Chaudhry Rahmat Ali (standing right) with Allama Iqbal 1932

KK Aziz further writes that the entire draft of 'Now and Never' was written by Chaudhry Rehmat Ali alone, but to give it a representative status, he started looking around for people who would agree with him on this pamphlet. Sign it.


This search did not prove easy because the grip of Indianism was so strong on the young people studying in British universities that after more than three months of searching, they found only three young people in London who read and discussed the pamphlet. After discussion, he offered to sign it and support it.


The names of these youths were Muhammad Aslam Khan Khattak (President, Khyber Union), Sheikh Muhammad Sadiq (Sahibzada) and Inayat Ali Khan (of Char Sadah) (Secretary, Khyber Union).


None of these signatories were Cambridge students. Muhammad Aslam Khan Khattak was in Oxford, Sahibzada Sheikh Muhammad Sadiq was studying barristery and a student at the Inns of Court in London, while Khan Inayatullah Khan was a student at a veterinary college in England.


Aslam Khattak himself signed this pamphlet as the president of Khyber Union and Inayatullah Khan as the secretary of this union.


KK Aziz introduces these signatories thus: 'We have no knowledge whatsoever about Sahibzada Muhammad Sadiq. Some say he belonged to the ruling family of the Junagadh state.


Aslam Khan Khattak, who hailed from the North-West Frontier Province, was a graduate student at Oxford University, later joined the Provincial Education Service and the Pakistan Diplomatic Service after the establishment of Pakistan.


Rehmat Ali said in 1947 about Anayatullah Khan that he was not in a veterinary college but in an engineering institution.


Rahmat Ali said that the work of these students was limited to signing the declaration and later they did not play any role in naming Pakistan or promoting the concept of Pakistan.


KK Aziz further writes: 'Khattak and Inayatullah gave up this booklet in March 1933.


Anayatullah Khan graduated from the University of London with a degree in civil engineering in 1934. Returning to India, he first worked as a municipal engineer in Peshawar and then became associated with the provincial PWD, from where he retired in 1966. I retired.'


Inayatullah told KK Aziz that in January 1933, Aslam Khattak came to Rehmat Ali's residence to meet him and after a discussion, the three of them signed the declaration.


He further stated that he never met Chaudhry Rahmat Ali after signing Now or Never. Convinced by Rehmat Ali's arguments, these three students who signed Now or Never regretted their signatures and withdrew their cooperation in this regard for the future.

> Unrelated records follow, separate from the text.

-- ==== Sys2Proof/WellFormed.lean ====
section
/-! DEFINITION. Which commands are well formed: the operands that a Lean type does not already bound lie in the range
that the spec gives the thing they stand for. -/

namespace Sys2Proof

/-- A converted value lies in the range of its converter: 14 bits at a voltage input, 12 bits at a feed sense (R13,
R199). -/
def Sample.wf : Sample → Bool
  | .volt _ code => decide (code < 16384)
  | .gsns _ code => decide (code < 4096)
  | .vds _ code => decide (code < 4096)
  | .isns _ code => decide (code < 4096)
  | .acs _ c => decide (-2048 ≤ c ∧ c ≤ 2047)
  | .pg _ _ => true
  | .drvflt _ _ => true
  | .cellAdc _ code => decide (code < 4096)
  | .tin _ (.ntc ppm) => decide (ppm ≤ 1000000)
  | .tin _ (.diode _ _) => true
  | .vdrv _ _ => true
  | .tck => true

/-- An entry of a request (Table 15-4): a 16-bit index and 8-bit sub-index, a 32-bit instance and a 16-bit length. -/
def Entry.wf (e : Entry) : Bool :=
  decide (e.index < 0x10000) && decide (e.sub < 0x100) && decide (e.inst < 0x100000000) && decide (e.length < 0x10000) &&
    e.octets.all (fun o => decide (o < 256))

/-- Whether the operands of a command are values that the thing named can have. -/
def Instr.wf : Instr → Bool
  | .registerWrite _ _ index sub inst _ length =>
    decide (index < 0x10000) && decide (sub < 0x100) && decide (inst < 0x100000000) && decide (length < 0x10000)
  | .cellPeriodStart _ call => call.samples.all Sample.wf
  | .turnStart _ samples => samples.all Sample.wf
  | .driveRightTaken _ samples => samples.all Sample.wf
  | .twinSampleReceive _ received own => received.wf && own.wf
  | .thermalModelUpdate _ _ v i g => decide (v < 4096) && decide (i < 4096) && decide (g < 4096)
  | .shortCircuitTrip _ _ i => decide (i < 4096)
  | .currentLimitEngaged _ _ i => decide (i < 4096)
  | .feedSenseOverRange _ _ _ code => decide (code < 4096)
  | .estimatorSample _ _ v i sh =>
    decide (v < 16384) && decide (i.mean < 16384) && decide (i.latest < 16384) && decide (sh < 16384)
  | .temperatureSample _ rs => rs.all fun r =>
      match r.2 with
      | .ntc ppm => decide (ppm ≤ 1000000)
      | .diode _ _ => true
  | .cyclicImageFrame _ _ octets => octets.all fun o => decide (o < 256)
  | .segmentFrame _ _ _ _ octets => octets.all fun o => decide (o < 256)
  | .requestFrame _ _ sequence flags _ _ entries =>
    decide (sequence < 0x10000) && decide (flags < 256) && entries.all Entry.wf
  | .forwardedWriteApply _ _ entries _ => entries.all Entry.wf
  | .chipStart _ inputs => inputs.samples.all Sample.wf && inputs.flashReads.all fun p => decide (p.1 < 131072)
  | .synchronisationComplete _ freeTime copy => decide (freeTime < 2 ^ 48) && copy.entries.all Entry.wf
  | .restoreStored _ _ call => call.flashReads.all fun p => decide (p.1 < 131072)
  | .compactionStep reads => reads.brings.all fun p => decide (p.1 < 131072)
  | .installComplete _ reads _ => reads.all fun p => decide (p.1 < 131072)
  | .partnerEventReceive _ record => decide (record.length = 64) && record.all fun o => decide (o < 256)
  | _ => true

end Sys2Proof
end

 KK Aziz writes: 'It appears that the students had signed under Rahmat Ali's very strong arguments and inspired by his charismatic personality, but now they reconsidered and withdrew their signatures. had decided.


On March 17, 1933, Aslam Khattak wrote a letter to Rahmat Ali which is preserved in the National Museum Karachi. In this letter, he wrote that 'I am sorry to say that today the administration of Khyber Union has decided to ignore your announcement.'


In the same letter, Aslam Khattak further wrote that 'As the President of Khyber Union, I wish to state that this Union has nothing to do with the pamphlet published under the title Now or Never.


The President (i.e. me) and Secretary (Enayatullah) of Khyber Union signed this pamphlet in their personal capacity and not as representatives of Khyber Union which is purely a social organization and has no political activities of any kind. There is no relation.'

KK Aziz writes: 'There can be no room for any doubt that Rahmat Ali alone was the author of this declaration, but the four signatures below it make it permanent. This concept was of a group of Muslim students.


Chaudhry Rahmat Ali died on February 3, 1951 while Aslam Khattak died on October 10, 2008.


He was also associated with the Civil Service and All India Radio. He also served as a diplomat in Afghanistan and Iran and was elected as a member of the provincial and national assembly several times. His memoirs were also published under the title 'A Pathan Odyssey'.